While Christine Lagarde argues before the European Parliament that the tightening of the ECB's monetary policy will do more harm to the eurozone economy than good, the Fed's "doves" cautiously suggest that an increase in the federal funds rate in 2022 may be necessary. This opinion was reached by the president of the Federal Reserve Bank of Chicago, Charles Evans, saying that the increase in borrowing costs could become a reality if everything does not go according to the Fed's plan. While the plan is bursting at the seams.

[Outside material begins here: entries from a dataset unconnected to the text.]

-- ==== Sys2Proof/Machine/RowsEvents.lean ====
section
/-!
DEFINITION. Sys2Proof/Machine/RowsEvents.lean: the meanings of what Ralrad, the links, the pins and the peers do: background
work, power and boot, packets and flits.
-/
namespace Sys2Proof.Machine

/-! ### Governor, monitors, background work -/

/-- GOVERNOR_INTERVAL (R39 to R42): classes whose credit returns are served again. -/
def execGovernorInterval (x : Readings) (s : State) : Out :=
  guard (Instr.wf (.governorInterval x)) s (.next (s.thenRetry fun s => s.governor x))

/-- PACE_MEASUREMENT (R38, R45). -/
def execPaceMeasurement (r : Nat) (k : Nat) (pace : Nat) (s : State) : Out :=
  guard (Instr.wf (.paceMeasurement r k pace)) s (.next (s.paceMeasured r k pace))

/-- PATINA_MONITOR (R460, R461). -/
def execPatinaMonitor (r : Nat) (k : Nat) (patina : Nat) (s : State) : Out :=
  guard (Instr.wf (.patinaMonitor r k patina)) s (.next (s.patina r k patina))

/-- HEALTH_MONITOR_TICK (R383, R384). -/
def execHealthMonitorTick (e : Env) (s : State) : Out :=
  guard (Instr.wf (.healthMonitorTick e)) s (.next (s.healthTick e))

/-- TELEMETRY_UPDATE (R487) (R463). -/
def execTelemetryUpdate (x : Readings) (s : State) : Out :=
  guard (Instr.wf (.telemetryUpdate x)) s (.next (s.telemetry x))

/-- HEARTBEAT (R471 to R474). -/
def execHeartbeat (s : State) : Out :=
  guard (Instr.wf .heartbeat) s (.next (s.heartbeat))

/-- SRAM_SCRUB_READ (R251, R457). -/
def execSramScrubRead (r : Nat) (k : Nat) (bank : Nat) (e : Env) (s : State) : Out :=
  guard (Instr.wf (.sramScrubRead r k bank e)) s (.next (s.sramScrub r k bank e))

/-- PATROL_SCRUB (R265). -/
def execPatrolScrub (stack : Nat) (e : Env) (s : State) : Out :=
  guard (Instr.wf (.patrolScrub stack e)) s (.next (s.patrolScrub stack e))

/-- HBM_RECALIBRATION (R458). -/
def execHbmRecalibration (e : Env) (s : State) : Out :=
  guard (Instr.wf (.hbmRecalibration e)) s (.next (s.thenRetry fun s => s.recalibrate e))

/-- ANALOGUE_CHECK (R470). -/
def execAnalogueCheck (temps : Nat) (vin : Nat) (vref : Nat) (s : State) : Out :=
  guard (Instr.wf (.analogueCheck temps vin vref)) s (.next (s.analogueCheck temps vin vref))

/-- DRBG_RESEED (R407). -/
def execDrbgReseed (healthy : Bool) (s : State) : Out :=
  guard (Instr.wf (.drbgReseed healthy)) s (.next (s.drbgReseed healthy))

/-! ### Power, boot, recovery -/

/-- PORST_N asserted (R4, R480, R485). -/
def execPorstAssert (s : State) : Out :=
  guard (Instr.wf .porstAssert) s (.next (s.porstAssert))

/-- PORST_N released (R441, R485). -/
def execPorstRelease (railsGood : Bool) (hottest : Int) (e : BootEnv) (s : State) : Out :=
  guard (Instr.wf (.porstRelease railsGood hottest e)) s (.next (s.porstRelease railsGood hottest e))

/-- BOOT_READY (R441). -/
def execBootReady (e : BootEnv) (s : State) : Out :=
  guard (Instr.wf (.bootReady e)) s (.next (s.bootReady e))

/-- VIN_UNDERVOLTAGE (R484). -/
def execVinUndervoltage (mv : Nat) (us : Nat) (s : State) : Out :=
  guard (Instr.wf (.vinUndervoltage mv us)) s (.next (s.vinUnder mv us))

/-- VIN_OVERVOLTAGE (R484). -/
def execVinOvervoltage (mv : Nat) (us : Nat) (s : State) : Out :=
  guard (Instr.wf (.vinOvervoltage mv us)) s (.next (s.vinOver mv us))

/-- THERMAL_TRIP (R488) (R492). -/
def execThermalTrip (junction : Int) (hbm : Int) (us : Nat) (s : State) : Out :=
  guard (Instr.wf (.thermalTrip junction hbm us)) s (.next (s.thermalTrip junction hbm us))

/-- RECOV_N_EDGE (R486). -/
def execRecovEdge (us : Nat) (s : State) : Out :=
  guard (Instr.wf (.recovEdge us)) s (.next (s.recovEdge us))

/-- HLT_RECOVER (R479, R481). -/
def execHltRecover (p : Party) (key : Nat) (go : Bool) (s : State) : Out :=
  guard (Instr.wf (.hltRecover p key go)) s (.next (s.csrWrite p A.hltRecover (key % 65536 + if go then 65536 else 0) WriteEnv.none))

/-- RECOVERY_COMPLETE (R479, R480). -/
def execRecoveryComplete (e : BootEnv) (s : State) : Out :=
  guard (Instr.wf (.recoveryComplete e)) s (.next (s.recoveryComplete e))

/-- INTERNAL_RESET_RELEASE (R485). -/
def execInternalResetRelease (railsGood : Bool) (hottest : Int) (e : BootEnv) (s : State) : Out :=
  guard (Instr.wf (.internalResetRelease railsGood hottest e)) s (.next (s.internalRelease railsGood hottest e))

/-! ### Links -/

/-- DEFAULT_ROUTING_UPDATE (R318). -/
def execDefaultRoutingUpdate (s : State) : Out :=
  guard (Instr.wf .defaultRoutingUpdate) s (.next (s.thenRetry State.routingUpdate))

/-- GRACE_EXPIRY (R335). -/
def execGraceExpiry (s : State) : Out :=
  guard (Instr.wf .graceExpiry) s (.next (s.graceExpiry))

/-- FLIT_RECEIVE (R307, R308). -/
def execFlitReceive (port : Nat) (f : Flit) (s : State) : Out :=
  guard (Instr.wf (.flitReceive port f)) s (.next (s.flitReceive port f))

/-- FLIT_REPLAY (R308). -/
def execFlitReplay (port : Nat) (seq : Nat) (s : State) : Out :=
  guard (Instr.wf (.flitReplay port seq)) s (.next (s.flitReplay port seq))

/-- LINK_CONTROL_FLIT (R309, R310). -/
def execLinkControlFlit (port : Nat) (l : LinkCtl) (s : State) : Out :=
  guard (Instr.wf (.linkControlFlit port l)) s (.next (s.thenRetry fun s => s.linkControl port l))

/-- PORT_TRAINING_COMPLETE (R309) (R306). -/
def execPortTrainingComplete (port : Nat) (lanes : Nat) (rtt : Nat) (l : LinkCtl) (s : State) : Out :=
  guard (Instr.wf (.portTrainingComplete port lanes rtt l)) s (.next (s.thenRetry fun s => s.portTrained port lanes rtt l))

/-- PORT_RETRAIN_TIMEOUT (R308, R309). -/
def execPortRetrainTimeout (port : Nat) (s : State) : Out :=
  guard (Instr.wf (.portRetrainTimeout port)) s (.next (s.retrainTimeout port))

/-- MLM_PORT_RETRAIN (R493) (R496). -/
def execMlmPortRetrain (m : Nat) (lanes : Nat) (s : State) : Out :=
  guard (Instr.wf (.mlmPortRetrain m lanes)) s (.next (s.mlmRetrain m lanes))

/-- LINK_GOES_DOWN (R308, R269, R493) (R268). -/
def execLinkGoesDown (kind : Nat) (port : Nat) (s : State) : Out :=
  guard (Instr.wf (.linkGoesDown kind port)) s (.next (s.linkGoesDown kind port))

/-- CXL_EVENT_RECORD (R271) (R270). -/
def execCxlEventRecord (port : Nat) (corrected : Nat) (media : Nat) (s : State) : Out :=
  guard (Instr.wf (.cxlEventRecord port corrected media)) s (.next (s.cxlEvents port corrected media))

/-! ### Packets (R312, R313, R322 to R326, R366, R417) -/

/-- PACKET_TRANSIT (R317, R319). -/
def execPacketTransit (x : Pkt) (s : State) : Out :=
  guard (Instr.wf (.packetTransit x)) s (.next (s.packetTransit x))

/-- RD_REQ arrives (R323). -/
def execRdReq (x : Pkt) (e : Env) (s : State) : Out :=
  guard (Instr.wf (.rdReq x e)) s (.next (s.receive 1 x fun s => s.rdReq (HeldPkt.fresh x e)))

/-- RD_DATA arrives (R324). -/
def execRdData (x : Pkt) (s : State) : Out :=
  guard (Instr.wf (.rdData x)) s (.next (s.receive 2 x fun s => s.completion x))

/-- WR arrives (R325). -/
def execWr (x : Pkt) (e : Env) (s : State) : Out :=
  guard (Instr.wf (.wr x e)) s (.next (s.receive 3 x fun s => s.wrReq (HeldPkt.fresh x e)))

/-- WR_CPL arrives (R325). -/
def execWrCpl (x : Pkt) (s : State) : Out :=
  guard (Instr.wf (.wrCpl x)) s (.next (s.receive 4 x fun s => s.completion x))

/-- ATOM arrives (R329). -/
def execAtom (x : Pkt) (e : Env) (s : State) : Out :=
  guard (Instr.wf (.atom x e)) s (.next (s.receive 5 x fun s => s.atomReq (HeldPkt.fresh x e)))

/-- ATOM_CPL arrives (R324). -/
def execAtomCpl (x : Pkt) (s : State) : Out :=
  guard (Instr.wf (.atomCpl x)) s (.next (s.receive 6 x fun s => s.completion x))

/-- FLAG_INC arrives (R324). -/
def execFlagInc (x : Pkt) (s : State) : Out :=
  guard (Instr.wf (.flagInc x)) s (.next (s.receive 7 x fun s => s.flagIncReq x))

/-- BAR_ARRIVE arrives (R299). -/
def execBarArrive (x : Pkt) (s : State) : Out :=
  guard (Instr.wf (.barArrive x)) s (.next (s.receive 8 x fun s => s.barArrive x))

/-- BAR_RELEASE arrives (R299). -/
def execBarRelease (x : Pkt) (s : State) : Out :=
  guard (Instr.wf (.barRelease x)) s (.next (s.receive 9 x fun s => s.barRelease x))

/-- COLL_UP arrives (R366). -/
def execCollUp (x : Pkt) (e : Env) (s : State) : Out :=
  guard (Instr.wf (.collUp x e)) s (.next (s.receive 0x10 x fun s => s.collReq (HeldPkt.fresh x e) true))

/-- COLL_DOWN arrives (R366). -/
def execCollDown (x : Pkt) (e : Env) (s : State) : Out :=
  guard (Instr.wf (.collDown x e)) s (.next (s.receive 0x11 x fun s => s.collReq (HeldPkt.fresh x e) false))

/-- COLL_CPL arrives (R362). -/
def execCollCpl (x : Pkt) (s : State) : Out :=
  guard (Instr.wf (.collCpl x)) s (.next (s.receive 0x12 x fun s => s.completion x))

/-- KEX_HELLO arrives (R417). -/
def execKexHello (x : Pkt) (chainOk : Bool) (s : State) : Out :=
  guard (Instr.wf (.kexHello x chainOk)) s (.next (s.thenRetry fun s => s.receive 0x20 x fun s => s.kexHello x chainOk))

/-- KEX_REPLY arrives (R417). -/
def execKexReply (x : Pkt) (chainOk : Bool) (s : State) : Out :=
  guard (Instr.wf (.kexReply x chainOk)) s (.next (s.thenRetry fun s => s.receive 0x21 x fun s => s.kexReply x chainOk))

/-! ### Companion requests (R494, R500, R501) -/

/-- RD_REQ of the companion (R500). -/
def execMlmRdReq (m : Nat) (x : Pkt) (e : Env) (s : State) : Out :=
  guard (Instr.wf (.mlmRdReq m x e)) s (.next (s.mlmRequest m 1 x e))

/-- WR of the companion (R501). -/
def execMlmWr (m : Nat) (x : Pkt) (e : Env) (s : State) : Out :=
  guard (Instr.wf (.mlmWr m x e)) s (.next (s.mlmRequest m 3 x e))

/-- ATOM of the companion (R500). -/
def execMlmAtom (m : Nat) (x : Pkt) (e : Env) (s : State) : Out :=
  guard (Instr.wf (.mlmAtom m x e)) s (.next (s.mlmRequest m 5 x e))

/-- KEX_HELLO of the companion (R419, R495). -/
def execMlmKexHello (m : Nat) (x : Pkt) (s : State) : Out :=
  guard (Instr.wf (.mlmKexHello m x)) s (.next (s.mlmKexHello m x))

/-! ### Collectives and snapshots -/

/-- RECV_RIGHT_COMPLETE (R348, R357) (R350). -/
def execRecvRightComplete (r : Nat) (k : Nat) (id : Nat) (ns : Nat) (e : Env) (s : State) : Out :=
  guard (Instr.wf (.recvRightComplete r k id ns e)) s (.next (s.whenUp fun s => s.recvRight r k id ns e))

/-- RECV_DEADLINE (R354, R357) (R350). -/
def execRecvDeadline (r : Nat) (k : Nat) (id : Nat) (ns : Nat) (e : Env) (s : State) : Out :=
  guard (Instr.wf (.recvDeadline r k id ns e)) s (.next (s.whenUp fun s => s.recvDeadline r k id ns e))

/-- SNAP_PART_COPY (R390 to R393). -/
def execSnapPartCopy (c : Nat) (e : Env) (s : State) : Out :=
  guard (Instr.wf (.snapPartCopy c e)) s (.next (s.thenRetry fun s => s.whenUp fun s => s.snapPartCopy c e))

end Sys2Proof.Machine
end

The acceleration of U.S. consumer prices to 6.2% YoY and retail sales to 1.7% MoM convince of two things. The U.S. economy looks very strong and is likely to accelerate by 3.8%-4% in the fourth quarter. Inflation does not even think to dance to the tune of the Fed. The growth in wages, rental costs, and the expansion of the list of goods and services that are experiencing increased price pressure indicate that there is no need to expect a slowdown in CPI and PCE until the second half of 2022. And then, the labor market will recover, pushing the Fed to raise the rate.
And although Reuters experts predict that the first act of monetary restriction will take place only in the fourth quarter of next year, most of them believe that it would be better if it happened in September. Atlanta Federal Reserve President Raphael Bostic sets an even earlier date - mid-2022. Bank of America agrees with him and does not rule out that a double blow from wages and inflation could push the central bank to an earlier start of the process of tightening monetary policy. No matter how the Fed starts raising rates in the spring.
Forecasts for the timing of the Fed rate hike
When one bank raises rates, and the second keeps them at the same level, it is clear where the money flows. From Europe to North America. Expectations of the Fed's monetary restriction lead to an increase in the yield of U.S. Treasury bonds, increase their attractiveness, and fuel demand from non-residents, including for the U.S. currency. Moreover, the shares look very presentable. It's not for nothing that the S&P 500 managed to mark 66th record close in 2021 – the best result since the early 1960s.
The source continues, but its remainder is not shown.